Why Differential Thermostat?

• Why do I need Differential Thermostat?

  The Differential Thermostat controls the heat exchange between solar collector and boiler. It provides optimal control of the process as well as monitors for emergencies thus preventing extreme and dangerous conditions.

  The alternative heating systems are becoming more and more popular in our everyday life. The solar collectors are eco-friendly and economically viable way of transforming the solar power to heat. The differential thermostat we have developed, provide comfort utilizing the solar collectors and the smart usage of hot water from the boiler. From the display reading in every moment you can monitor and control what the temperatures of the solar collector and boiler are. The differential thermostat will protect you from extremes - both from too high or too low temperatures, from overheating and freezing.

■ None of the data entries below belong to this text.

-- ==== Sys2Proof/Machine/Ops.lean ====
section
/-! DEFINITION. Shared operations on one block each: the windows and portions of the path unit, the key pool, the service
table, the lock unit's questions, the store's offers, and the answering of a request. -/

namespace Sys2Proof.Machine

/-! ### Windows and portions (R3, R4, R7) -/

/-- One byte beyond the end of a window (R4). -/
def Window.last (w : Window) : Nat := w.base + 128 * w.slots

/-- An address lies in a window. -/
def Window.covers (w : Window) (a : Nat) : Bool := decide (w.base ≤ a) && decide (a < w.last)

/-- Where a word of a transaction lies (R3). -/
inductive Region where
  | streamSlot (ring : Fin 4) (slot : Nat)
  | controlSlot (slot : Nat)
  | indexBlock
  | anchorRest
  | outside
  deriving DecidableEq, Repr

/-- The stream ring whose window covers an address. -/
def PathUnit.streamAt (p : PathUnit) (a : Nat) : Option (Fin 4 × Window) :=
  (List.finRange 4).findSome? fun r =>
    match p.streams[r] with
    | some w => if w.covers a then some (r, w) else none
    | none => none

/-- Where an address lies, and the word of the slot or index block it is in (R3, R4, R7). -/
def PathUnit.locate (p : PathUnit) (a : Nat) : Region × Nat :=
  if p.anchorBase ≤ a ∧ a < p.anchorBase + 4096 then
    if p.anchorBase + 0xC00 ≤ a ∧ a < p.anchorBase + 0xC40 then (.indexBlock, (a - (p.anchorBase + 0xC00)) / 8)
    else (.anchorRest, 0)
  else
    match p.streamAt a with
    | some (r, w) => (.streamSlot r ((a - w.base) / 128), (a - w.base) % 128 / 8)
    | none =>
      match p.control with
      | some w => if w.covers a then (.controlSlot ((a - w.base) / 128), (a - w.base) % 128 / 8) else (.outside, 0)
      | none => (.outside, 0)

/-- A portion of a transaction: where it lies, its first word there, its first word in the transaction, its words (R3). -/
structure Portion where
  region : Region
  first  : Nat
  start  : Nat
  count  : Nat
  deriving DecidableEq, Repr

/-- Neighbouring words of one region make one portion; `j` is the place of the list's first word in the transaction. -/
def groupPortions : Nat → List (Region × Nat) → List Portion
  | _, [] => []
  | j, (g, k) :: rest =>
    match groupPortions (j + 1) rest with
    | [] => [⟨g, k, j, 1⟩]
    | q :: qs => if q.region = g then { q with first := k, start := j, count := q.count + 1 } :: qs else ⟨g, k, j, 1⟩ :: q :: qs

/-- The portions of a burst, in ascending address order (R3). -/
def PathUnit.portions (p : PathUnit) (addr : BitVec 32) (len : Nat) : List Portion :=
  groupPortions 0 ((List.range len).map fun j => p.locate (addr.toNat + 8 * j))

/-- The total slot count of the attached stream rings (R14). -/
def PathUnit.streamSlots (p : PathUnit) : Nat :=
  ((List.finRange 4).map fun r => match p.streams[r] with | some w => w.slots | none => 0).sum

/-- Two address ranges share an address. -/
def rangesMeet (a aEnd b bEnd : Nat) : Bool := decide (a < bEnd) && decide (b < aEnd)

/-- A new window would share an address with the anchor page or an attached window (R14, check 3). -/
def PathUnit.overlaps (p : PathUnit) (w : Window) : Bool :=
  rangesMeet w.base w.last p.anchorBase (p.anchorBase + 4096)
    || (List.finRange 4).any (fun r => match p.streams[r] with | some v => rangesMeet w.base w.last v.base v.last | none => false)
    || (match p.control with | some v => rangesMeet w.base w.last v.base v.last | none => false)

/-! ### Service table (R32) -/

/-- The entry of a service number. -/
def SlotTable.service (t : SlotTable) (n : BitVec 12) : Option ServiceEntry := t.services.find? (·.service == n)

/-- The entry of a service number changed; no other. -/
def SlotTable.mapService (t : SlotTable) (n : BitVec 12) (f : ServiceEntry → ServiceEntry) : SlotTable :=
  { t with services := t.services.map fun e => if e.service == n then f e else e }

/-- The tag of a slot; `none` for an invalid tag and for a slot that has no tag. -/
def SlotTable.tag (t : SlotTable) (ring : Fin 4) (slot : Nat) : Option SlotTag := (t.tags[ring].getD slot none)

/-- The tag of a slot replaced. -/
def SlotTable.setTag (t : SlotTable) (ring : Fin 4) (slot : Nat) (tag : Option SlotTag) : SlotTable :=
  { t with tags := t.tags.set ring (t.tags[ring].set slot tag) }

/-- The count of valid tags of a stream ring (R23). -/
def SlotTable.validTags (t : SlotTable) (ring : Fin 4) : Nat := t.tags[ring].countP Option.isSome
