/-- MESSAGE_AT_HEAD: with no message to deal with nothing happens; one that fails a check leaves without effect; one that passes is
applied as the row of its kind applies it, and no other kind's row touches it (log 11). A message that passes in a room state its kind is
not applied in consumes its serial and does nothing else. A message that has been applied leaves at once when no write it offered stands
in the waiting line, and otherwise stays at the head, marked as applied (R148, R153, R154). -/
def Obligations.HeadMessageDealtWith : Prop :=
  ((∀ (s : State), s.settled → s.msgs.headMessage = none →
    exec .messageAtHead s = .next s ∧ ∀ k : MsgKind, exec k.row s = .next s) ∧
  (∀ (s : State) (m : Message), s.settled → s.msgs.headMessage = some m → s.msgs.check m = none →
    exec .messageAtHead s = .next s.headGone ∧ ∀ k : MsgKind, exec k.row s = .next s) ∧
  (∀ (s : State) (m : Message) (k : MsgKind), s.settled → s.msgs.headMessage = some m → s.msgs.check m = some k →
    exec .messageAtHead s = exec k.row s ∧ ∀ k' : MsgKind, k' ≠ k → exec k'.row s = .next s)) ∧
  ((∀ (s : State) (m : Message) (k : MsgKind), s.heading k m → k.scope = .room →
    (match k with
      | .checkIn => s.msgs.room.state ≠ .vacant
      | .unbind => s.msgs.room.state ≠ .vacant ∨ s.bills.log ≠ []
      | .checkOut => s.msgs.room.state ≠ .occupied
      | .setCap => s.msgs.room.state ≠ .occupied ∧ s.msgs.room.state ≠ .checkout
      | _ => s.msgs.room.state = .unbound) →
    exec k.row s = .next (s.roomSerial m.serial).leaveOrWait) ∧
  (∀ (s : State) (m : Message), s.heading .bind m → s.msgs.room.state ≠ .unbound →
    exec .bind s = .next
      ({ s with
          msgs := { s.msgs with serials := { s.msgs.serials with device := m.serial } }
          store := s.store.offer .head (.serials (some { s.msgs.serials with device := m.serial })) }.leaveOrWait))) ∧
  (∀ s : State,
    let offered := ∃ x ∈ s.store.line, ∃ q ∈ x.writes, q.heads = true
    (¬offered → s.leaveOrWait = { s with msgs := { s.msgs with intake := s.msgs.intake.drop 1, headApplied := false } }) ∧
    (offered → s.leaveOrWait = { s with msgs := { s.msgs with headApplied := true } }))
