/-- Settles O35: the room, then the checks of the event in their order, and the words of one that can be bought. -/
theorem quoteServed : Obligations.QuoteServed := by
  intro s r serving
  have served : exec .quote s = .next (serveQuote r s.fetchDone) := act_serving serveQuote serving
  refine ⟨fun bad => served.trans (congrArg _ (serveQuote_bad bad)),
    fun ok unbound => served.trans (congrArg _ (serveQuote_unbound ok unbound)), fun ok bound => ?_⟩
  have refused {code : AnswerCode} (failed : s.fetchDone.saleChecked r = .error code) :
      exec .quote s = .next (s.replied r code []) := served.trans (congrArg _ (serveQuote_refused ok bound failed))
  refine ⟨fun unknown => refused (State.saleChecked_timeless unknown), fun h known => ?_⟩
  refine ⟨fun unlisted => refused (State.saleChecked_eventless known unlisted), fun v listed => ?_⟩
  refine ⟨fun unsold => refused (State.saleChecked_unsold known listed unsold),
    fun sold ended => refused (State.saleChecked_ended known listed sold ended),
    fun sold running above => refused (State.saleChecked_locked known listed sold running above), fun sold running within => ?_⟩
  have checked : s.fetchDone.saleChecked r = .ok (v, h) := State.saleChecked_ok known listed sold running within
  rw [served, serveQuote_sold (s := s.fetchDone) ok bound checked, State.quoteWords, chargeOf, flag_decide]
  rfl

/-- Settles O36: the room, the checks of the event, and then the list, the store and the log, and the cap; and the search for the
handle. -/
theorem purchaseServed : Obligations.PurchaseServed := by
  refine ⟨fun s r serving => ?_, fun s low high ⟨k, low', high', unused⟩ => ?_⟩
  · have served : exec .purchase s = .next (servePurchase r s.fetchDone) := act_serving servePurchase serving
    refine ⟨fun bad => served.trans (congrArg _ (servePurchase_bad bad)), fun ok => ?_⟩
    refine ⟨fun suspended => served.trans (congrArg _ (servePurchase_suspended ok suspended)),
      fun active outside => served.trans (congrArg _ (servePurchase_outside ok active outside)), fun active occupied => ?_⟩
    have refused {code : AnswerCode} (failed : s.fetchDone.saleChecked r = .error code) :
        exec .purchase s = .next (s.replied r code []) :=
      served.trans (congrArg _ (servePurchase_refused ok active occupied failed))
    refine ⟨fun unknown => refused (State.saleChecked_timeless unknown), fun h known => ?_⟩
    refine ⟨fun unlisted => refused (State.saleChecked_eventless known unlisted), fun v listed => ?_⟩
    refine ⟨fun unsold => refused (State.saleChecked_unsold known listed unsold),
      fun sold ended => refused (State.saleChecked_ended known listed sold ended),
      fun sold running above => refused (State.saleChecked_locked known listed sold running above), fun sold running within => ?_⟩
    have checked : s.fetchDone.saleChecked r = .ok (v, h) := State.saleChecked_ok known listed sold running within
    rw [served, servePurchase_sold (s := s.fetchDone) ok active occupied checked]
    refine ⟨fun e bought => congrArg _ (State.purchaseEvent_bought bought), fun unbought => ?_⟩
    intro toCome c total handle entry answer after
    refine ⟨fun full => congrArg _ (State.purchaseEvent_full unbought full),
      fun room unbillable => congrArg _ (State.purchaseEvent_unbillable unbought room unbillable), fun room good few => ?_⟩
    rw [State.purchaseEvent_billable (s := s.fetchDone) unbought room good few]
    refine ⟨fun above => congrArg _ (if_pos above), fun under => congrArg _ ((if_neg (Nat.not_lt.2 under)).trans ?_)⟩
    rw [State.answerPurchase, State.takePurchase_headroom, State.takePurchase, State.firstHandle_fetchDone]
    rfl
  · obtain ⟨n, near, found, free, used⟩ := State.firstHandle_spec low high low' high' unused
    refine ⟨?_, ?_, found ▸ free, n, near, found, used⟩
    · rw [found, handleOn]; omega
    · rw [found, handleOn]; omega
end

section
/-! PROOFS. CANCEL (O38), and what LIST_PURCHASES, BILL_INFO and STATUS report (O39). -/

namespace Sys2Proof.Machine

/-! ### CANCEL (R124) -/

/-- What a list of entries holds without one of them. -/
theorem heldSum_without {l : List PurchaseEntry} (distinct : (l.map (·.handle)).Nodup) {e : PurchaseEntry} (listed : e ∈ l) :
    heldSum (l.filter (·.handle != e.handle)) + e.heldCharge = heldSum l := by
  induction l with
  | nil => cases listed
  | cons x l ih =>
    rw [List.map_cons, List.nodup_cons] at distinct
    obtain ⟨new, distinct⟩ := distinct
    have sum (m : List PurchaseEntry) : heldSum (x :: m) = x.heldCharge + heldSum m := rfl
    rcases List.mem_cons.1 listed with rfl | behind
    · have others : l.filter (·.handle != e.handle) = l := List.filter_eq_self.2 fun y hy => bne_iff_ne.2 fun same =>
        new (same ▸ List.mem_map_of_mem hy)
      rw [List.filter_cons_of_neg (by simp), others, sum, Nat.add_comm]
    · have other : x.handle ≠ e.handle := fun same => new (same ▸ List.mem_map_of_mem behind)
      rw [List.filter_cons_of_pos (by simpa using other), sum, sum, Nat.add_assoc, ih distinct behind]
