-- ==== Sys2Proof/Safety.lean ====
section
/-! DEFINITION. What counts as a good state, a driver that keeps the protocol, and the end of a run, in the terms the
statements use (spec/10_state.md R22, R25; spec/70_reset_and_hazards.md R244, R245). -/

namespace Sys2Proof.Machine

/-! ### Good states -/

/-- What holds in every state after the first `initialize`. -/
structure Consistent (s : State) : Prop where
  /-- The memory is in canonical form, inside the 4096 bytes. -/
  memoryWf : s.memory.wf = true
  /-- "`loaded_length <= 0xE00`" (R24). -/
  lengthBound : s.loadedLength.toNat ≤ 0xE00
  /-- `pc = 0x200 + 2*k` where `k` is the number of decode steps performed since `initialize` (R22). -/
  cursor : s.pc.toNat = 0x200 + 2 * s.out.length
  /-- `pc <= 0x200 + loaded_length + 1` (R22). -/
  cursorBound : s.pc.toNat ≤ 0x200 + s.loadedLength.toNat + 1
  /-- Nothing is loaded in `EMPTY`, nor after a failed `load` (R24, R25). -/
  unloaded : s.phase = .empty ∨ s.phase = .failed → s.loadedLength = 0
  /-- The bytes below the load origin are 0x00 for ever (R32, R41). -/
  lowZero : ∀ a, a < 0x200 → Memory.get s.memory a = 0
  /-- The bytes past the loaded region are 0x00 (R32, R41); not after a short read (R212). -/
  tailZero : s.phase ≠ .failed → ∀ a, 0x200 + s.loadedLength.toNat ≤ a → Memory.get s.memory a = 0
  /-- The trace is the decoding of the image: line `k` is `DecodeAt(memory, 0x200 + 2k)` (R27, R109). -/
  lines : ∀ k, k < s.out.length → s.out[k]? = decodeAt s.memory (0x200 + 2 * k)
  /-- The driver decodes only where `is_end(pc)` is false (R244). -/
  decodes : s.driver = .decodes → isEnd s s.pc.toNat = false
  /-- The driver has terminated only where `is_end(pc)` is true (R244, R245). -/
  ended : s.driver = .ended → isEnd s s.pc.toNat = true

/-- The invariant of the block: before the first `initialize` nothing is known (R25, R33), after it the state is
consistent. -/
def Inv (s : State) : Prop := s.phase ≠ .uninit → Consistent s

/-! ### The driver's protocol -/

/-- A source that `load` accepts (R92). -/
def Source.accepted : Source → Bool
  | .openFail | .short _ _ => false
  | .bytes bs => bs.length ≤ 0xE00

/-- What the driver's duties depend on: the phase, the cursor, the loaded length, and whether the latest operation was
`is_end` of that cursor, answered false. -/
structure Position where
  phase : Phase
  cursor : Nat
  length : Nat
  askedFalse : Bool
  deriving DecidableEq, Repr

/-- The position of a state. -/
def State.position (s : State) : Position where
  phase := s.phase
  cursor := s.pc.toNat
  length := s.loadedLength.toNat
  askedFalse := s.driver == .decodes

/-- The position a performed request leaves (R25, R90, R92, R94, R107). -/
def Position.after (p : Position) : Request → Position
  | .init => ⟨.empty, 0x200, 0, false⟩
  | .load (.bytes bs) => if bs.length ≤ 0xE00 then ⟨.loaded, p.cursor, bs.length, false⟩ else ⟨.failed, p.cursor, p.length, false⟩
  | .load .openFail | .load (.short _ _) => ⟨.failed, p.cursor, p.length, false⟩
  | .isEnd cursor => { p with askedFalse := decide (cursor = p.cursor ∧ cursor < 0x200 + p.length) }
  | .decodeStep => { p with cursor := if p.cursor < 0x200 + p.length then p.cursor + 2 else p.cursor, askedFalse := false }

/-- The duty on one request: the phase admits it (R221, R247), and a `decode_step` comes right after the answer false to
`is_end(pc)` (R244). -/
def Position.permits (p : Position) (r : Request) : Bool := admits p.phase r.op && (r != .decodeStep || p.askedFalse)

/-- A driver that asks for these requests, in this order, keeps the protocol of R244. -/
def keepsProtocol : Position → List Request → Bool
  | _, [] => true
  | p, r :: rest => p.permits r && keepsProtocol (p.after r) rest

/-! ### The end of a run -/

/-- "A run has ended successfully when the phase is `LOADED` or `EMPTY` and `is_end(pc)` is true" (R245). -/
def EndedSuccessfully (s : State) : Prop := (s.phase = .loaded ∨ s.phase = .empty) ∧ isEnd s s.pc.toNat = true

/-- "A run has ended in failure when the phase is `FAILED`" (R245). -/
def EndedInFailure (s : State) : Prop := s.phase = .failed

/-- The step about to be taken is a `decode_step`: the driver has asked for it, or it is the driver's own move after the
answer false to `is_end(pc)` (R244). -/
def DecodesNext (s : State) (rest : List Request) : Prop :=
  (s.phase = .empty ∨ s.phase = .loaded)
    ∧ (s.requests = .decodeStep :: rest ∨ (s.requests = [] ∧ rest = [] ∧ s.driver = .decodes))

/-! ### The line an entry prints -/

/-- A whole line from its columns: the address, the raw word, the text from the mnemonic on (R190). -/
def lineText (address : Nat) (word : Word) (tail : Text) : Line :=
  ['@'] ++ hexLc address 3 ++ [' ', ' ', ' ', ' ', ' ', '0', 'x'] ++ hexLc word.toNat 4 ++ [' ', ' ', ' ', ' '] ++ tail
    ++ ['\n']

/-- The instruction `i`, whose word is `w`, completes in every state whose cursor is an address of `memory`: it returns
and records the line with this tail, advances the cursor by 2 (R100, R107), and changes nothing else. -/
def Prints (i : Instr) (w : Word) (tail : Text) : Prop :=
  ∀ s : State, s.pc.toNat ≤ 0xFFF →
    exec i s = .next { s with
      pc := s.pc + 2#16
      out := s.out ++ [lineText s.pc.toNat w tail]
      reply := .line (lineText s.pc.toNat w tail) }

end Sys2Proof.Machine
end

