/-- R244's program, in the model's own terms (log entry 4): the driver is part of the machine, and once it has terminated with
status zero its step answers the same state.  The fault of a failed run is log entry 5. -/
def Obligations.DriverRunsItsLoop : Prop :=
  ∀ s : State, s.requests = [] →
    (s.phase = .uninit → ∃ t, step s = .next t ∧ t.phase = .empty ∧ t.requests = [] ∧ t.driver = .asks)
    ∧ ((s.phase = .empty ∨ s.phase = .loaded) → s.driver = .asks →
      step s = .next { s with
        driver := if 0x200 + s.loadedLength.toNat ≤ s.pc.toNat then .ended else .decodes
        reply := .ended (decide (0x200 + s.loadedLength.toNat ≤ s.pc.toNat)) })
    ∧ ((s.phase = .empty ∨ s.phase = .loaded) → s.driver = .decodes → Consistent s →
      ∃ t l, step s = .next t ∧ t.reply = .line l ∧ t.out = s.out ++ [l] ∧ t.pc = s.pc + 2#16 ∧ t.requests = []
        ∧ t.driver = .asks ∧ t.phase = s.phase ∧ t.memory = s.memory ∧ t.loadedLength = s.loadedLength)
    ∧ ((s.phase = .empty ∨ s.phase = .loaded) → s.driver = .ended → step s = .next s)
    ∧ (s.phase = .failed → step s = .fault .runFailed)
end

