-- ==== Sys2Proof/Tests/Slice0.lean ====
section
/-! SUPPORT. Tests of one operation each, their expected results taken from spec/95_test_vectors.md, and for every
obligation with hypotheses the states and operands that meet them (`witness_…`), at the boundaries of their ranges. -/

namespace Sys2Proof.Tests

open Sys2Proof Sys2Proof.Machine

/-! ### States -/

/-- A field of the next state, where there is one. -/
def after {α : Type} (f : State → α) : Outcome → Option α
  | .next t => some (f t)
  | .fault _ => none
  | .refused _ => none

/-- The kind of the error returned, where one is. -/
def errorKind (s : State) : Option ErrorKind :=
  match s.reply with
  | .error e => some e.kind
  | .nothing | .success | .ended _ | .line _ | .noLine => none

/-- Nothing loaded, one request waiting. -/
def asked (p : Phase) (r : Request) : State := { State.reset with phase := p, requests := [r] }

/-- A two-byte program before its only step, the end predicate just answered false (vector BO5). -/
def sprite (rs : List Request) : State :=
  { State.reset with memory := [(0x200, 0xD1#8), (0x201, 0x2F#8)], loadedLength := 2#16, phase := .loaded, requests := rs, driver := .decodes }

/-- An image of `n` zero bytes after `k` decode steps. -/
def zeros (n k : Nat) (rs : List Request) : State :=
  { State.reset with
    loadedLength := BitVec.ofNat 16 n
    pc := BitVec.ofNat 16 (0x200 + 2 * k)
    phase := .loaded
    out := (List.range k).map fun j => (decodeAt [] (0x200 + 2 * j)).getD []
    requests := rs }

theorem zeros_length {n : Nat} (k : Nat) (rs : List Request) (hn : n ≤ 0xE00) : (zeros n k rs).loadedLength.toNat = n := by
  simp [zeros]
  omega

theorem zeros_pc (n : Nat) {k : Nat} (rs : List Request) (hk : 2 * k ≤ 0xE01) : (zeros n k rs).pc.toNat = 0x200 + 2 * k := by
  simp [zeros]
  omega

theorem zeros_consistent {n k : Nat} (rs : List Request) (hn : n ≤ 0xE00) (hk : 2 * k ≤ n + 1) : Consistent (zeros n k rs) where
  memoryWf := rfl
  lengthBound := by rw [zeros_length k rs hn]; exact hn
  cursor := by rw [zeros_pc n rs (by omega)]; simp [zeros]
  cursorBound := by rw [zeros_pc n rs (by omega), zeros_length k rs hn]; omega
  unloaded h := by simp [zeros] at h
  lowZero _ _ := rfl
  tailZero _ _ _ := rfl
  lines j hj := by
    have hj : j < k := by simpa [zeros] using hj
    show ((List.range k).map _)[j]? = decodeAt [] (0x200 + 2 * j)
    rw [List.getElem?_map, List.getElem?_range hj, decodeAt_eq, if_pos (by omega), decodeWord, lineOf_eq, if_pos (by omega)]
    simp only [Option.map_some]
    rw [decodeAt_eq, if_pos (by omega), decodeWord, lineOf_eq, if_pos (by omega)]
    rfl
  decodes h := by cases h
  ended h := by cases h

theorem zeros_end {n k : Nat} (rs : List Request) (hn : n ≤ 0xE00) (hk : 2 * k ≤ n + 1) :
    isEnd (zeros n k rs) (zeros n k rs).pc.toNat = decide (n ≤ 2 * k) := by
  rw [isEnd, loadedEnd, zeros_pc n rs (by omega), zeros_length k rs hn, Config.loadOrigin]
  exact decide_eq_decide.mpr (by omega)

theorem asked_empty_consistent (r : Request) : Consistent (asked .empty r) where
  memoryWf := rfl
  lengthBound := show (0 : Nat) ≤ 0xE00 by decide
  cursor := rfl
  cursorBound := show (0x200 : Nat) ≤ 0x200 + 0 + 1 by decide
  unloaded _ := rfl
  lowZero _ _ := rfl
  tailZero _ _ _ := rfl
  lines k hk := by cases hk
  decodes h := by cases h
  ended h := by cases h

• What is the Differential Thermostat good for?

  The Differential Thermostat has wide application in various kinds of heating systems:

  • solar collector and boiler
  • fireplace and boiler
  • gas, charcoal, electrical boiler and hot water boiler

  The differential thermostat has relay outputs, which power the circulation pump (three-way valve) and the electrical boiler heater. The temperatures of the heat source and boiler are monitored via thermal sensors.

• How to operate the Differential Thermostat?

  The differential thermostat should be mounted and connected, paying a lot of attention to where you put the thermal sensors. The device is then setup according to the specifics of the system and the preferences of the client using various parameters:

  • current temperature in different parts of the heating system
  • circulation pump test
  • anti-block protection of the pump
  • holiday mode
  • emergency protection

  The differential thermostat is the remote control of your solar system. It will automatically control the way you utilize your heating installation and the sun's energy. You can monitor the state of your system from digital user interface and control the heat exchange between the collector and boiler.